My ssh connection isn't cut even when I power cycle manually, which doesn't make sense to me. It should lose connection.

huh taht would be magic (sorry for my sarcasm) or your hub is feeding power to the system somehow but there is no possibility to keep ssh if system is bein properly switched off

reset pwoer with unpowering both de10 and hub also please share what kind of usb network adapter you have i have 3 different units , using same driver ,and all behave differently...

Drakonas commented 1 year ago

My ssh connection isn't cut even when I power cycle manually, which doesn't make sense to me. It should lose connection.

huh taht would be magic (sorry for my sarcasm) or your hub is feeding power to the system somehow but there is no possibility to keep ssh if system is bein properly switched off

reset pwoer with unpowering both de10 and hub also please share what kind of usb network adapter you have i have 3 different units , using same driver ,and all behave differently...

Nevermind, if I wait long enough it is lost. I am tired.

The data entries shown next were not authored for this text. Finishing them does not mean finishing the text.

-- ==== Sys2Proof/Tests/Slice0.lean ====
section
/-! SUPPORT. Small tests: the well-formedness checks, commands on small states, and for every statement that has hypotheses
a state and operands that meet them, clause by clause. -/

set_option Elab.async false

namespace Sys2Proof.Tests

open Sys2Proof.Machine

/-! ### States -/

/-- The state after a command that gives one. -/
def after (s : State) (c : Instr) : State :=
  match exec c s with
  | .next t => t
  | .fault _ => s
  | .refused _ => s

/-- Leg 0 in a state. -/
def legIn (st : LegState) : State := State.reset.modLeg 0 (fun x => { x with state := st })

/-- Leg 0 in HELD with its hold timer running. -/
def held : State := (legIn .held).modLeg 0 (fun x => { x with holdTimer := some 20 })

/-- Leg 0 in the first attempt of a series. -/
def training : State := State.reset.startSeries 0 .first

/-- The same with the rate agreed. -/
def agreed : State := training.modLeg 0 (fun x => { x with agreedRate := some .r50 })

/-- Leg 0 with its link up. -/
def linked : State := agreed.succeedAttempt 0

/-- Leg 0 under test on its C-faces. -/
def testing : State := linked.startTest ⟨0, .c, 0x40000004#31, 1#31, 5⟩

/-- A running job. -/
def runs (k : JobKind) (f : FaceId) (steps : Nat) (ending : Bool) (s : State) : State :=
  s.modEngine (fun e => { e with running := some ⟨⟨f, k, .leg, 0#8⟩, steps, steps, ending⟩ })

/-- A suspended MARGIN. -/
def suspends (f : FaceId) (s : State) : State :=
  s.modEngine (fun e => { e with suspended := some ⟨⟨f, .margin, .switch, 7#8⟩, 6, true⟩ })

/-- The receiver of a face hears its signal and is locked. -/
def heard (f : FaceId) (s : State) : State := s.modMonitor f (fun m => { m with signal := .present, lock := .locked })

/-- A SIGNAL LOST of face 15 is in flight. -/
def onTheWay (s : State) : State := after (heard 15 s) (.signalLost ⟨15, .raised⟩)

/-- A reaction slot of leg 0 on WAKE. -/
def onWake (a : Action) (s : State) : State := s.modSlot 0 3 (fun _ => ⟨.wake, some .either, some a, 255⟩)

/-- The port with a request in WORKING. -/
def working : State := after State.reset (.ping 0x11#8 [])

/-- The port with a reply held. -/
def replied : State := after working .replyFormed

/-! ### Well-formed commands -/

theorem test_body_of_128_bytes_is_well_formed : (Instr.unknown 0#8 0xFF#8 (List.replicate 128 0#8)).wellFormed = true := by
  decide +kernel
theorem test_body_of_129_bytes_is_refused : (Instr.ping 0#8 (List.replicate 129 0#8)).wellFormed = false := by
  decide +kernel
theorem test_empty_frame_is_refused : (Instr.frameError []).wellFormed = false := by decide +kernel
theorem test_good_frame_is_no_frame_error : (Instr.frameError (requestFrame 1#8 0x01#8 [])).wellFormed = false := by
  decide +kernel
theorem test_known_code_is_not_unknown : (Instr.unknown 0#8 0x01#8 []).wellFormed = false := by decide +kernel
theorem test_read_of_nothing_is_refused : (Instr.replyRead 0).wellFormed = false := by decide +kernel
theorem test_slot_20_is_refused : (Instr.sidebandCollision 20).wellFormed = false := by decide +kernel
theorem test_invalid_finding_is_refused :
    (Instr.jobCompletion ⟨some ⟨16, 0, 0, 0⟩, 0⟩).wellFormed = false := by decide +kernel
theorem test_no_received_bits_are_refused : (Instr.checkerLock 0 []).wellFormed = false := by decide +kernel
theorem test_run_longer_than_a_unit_is_refused : (Instr.bitMismatch 0 1048576).wellFormed = false := by decide +kernel

/-! ### Commands -/

/-- The PING frame with TAG 0 that R173 gives as a check. -/
theorem test_ping_frame : requestFrame 0x00#8 0x01#8 [] = [0x00#8, 0x00#8, 0x01#8, 0x07#8] := by decide +kernel

theorem test_reset_is_power_on : State.reset.resetPart .power 0#2 = State.reset := by decide +kernel

theorem test_port_works_then_holds : working.port.state.isWorking = true ∧ replied.port.state.isHeld = true
    ∧ (after replied (.replyRead 200)).port.state = .ready := by decide +kernel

Drakonas commented 1 year ago

@Drakonas no hard feelings please try modify dhcpcd.conf , putit to debug mode please try switch wpa_supplicant into debug mode and boot system with console hooked over usb (read docs how to use usb terminal with putty) you can then grab text output from putty boot and share. there is small chance wifi driver making us troubles. or something like htat. i really love to solve such puzzles... just need more detailed data. this proccess will take some work from both of us. please try to help me to help you :)

I have added the debug parameter to the dhcpcd.conf but wpa_supplicant doesn't seem to support this in its conf, only in execution with -d or -dd parameter. Where is wpa_supplicant executed from? I am unable to find that, and I'm unsure if it can be changed.

I will check back later on.

ghost commented 1 year ago

@sorgelig can you please rebuild linux image with change i proposed? /etc/nerwork/interfaces iface wlan0 inet manual iface wlan1 inet manual +rebuild kernel with updated rtl drivers that you merge from me. so li can try to help @Drakonas with his wifi issue diagnostics ??? RTL drivers update should definetly improve dongle compat list

sorgelig commented 1 year ago

https://www.mediafire.com/file/a8dhdti53hntru3/test.7z/file

ghost commented 1 year ago

@Drakonas please download, unpack and replace linux.img and zImage_dtb in your sd card in linux folder. this image contains, more stable realtek wifi dongle cards ,as well modification i requested ,so it should connect more realiebly. if not, i will request lsit of actions from you ,like setting wifi driver into debug mode, etc. no worries will paste list of precise instructions

ghost commented 1 year ago

@sorgelig thanks for quick response. just finished test with all 10 dongles i have. can you consider this image to be published in mister-devel - we need more input from users...

changes we supplied, solving primary problem of 2 dhcpclients handling wlan0 (which at last for some users) were causing a problems. i do not expect more problems occurring because of those changes, one is cosmetics, and rtl drivers have more userbase in aircrack-ng community than we have ;) and updated realtek drivers, also will reduce the frustrations at last for newjoiners. as those drivers are build with debug. i will continue investigations with @Drakonas as his case , require some low level investigation - i am not able reproduce this case other way than actually breaking my wifi link into state where more than 50% packages are lost which seems , not be a rootcause of his problem.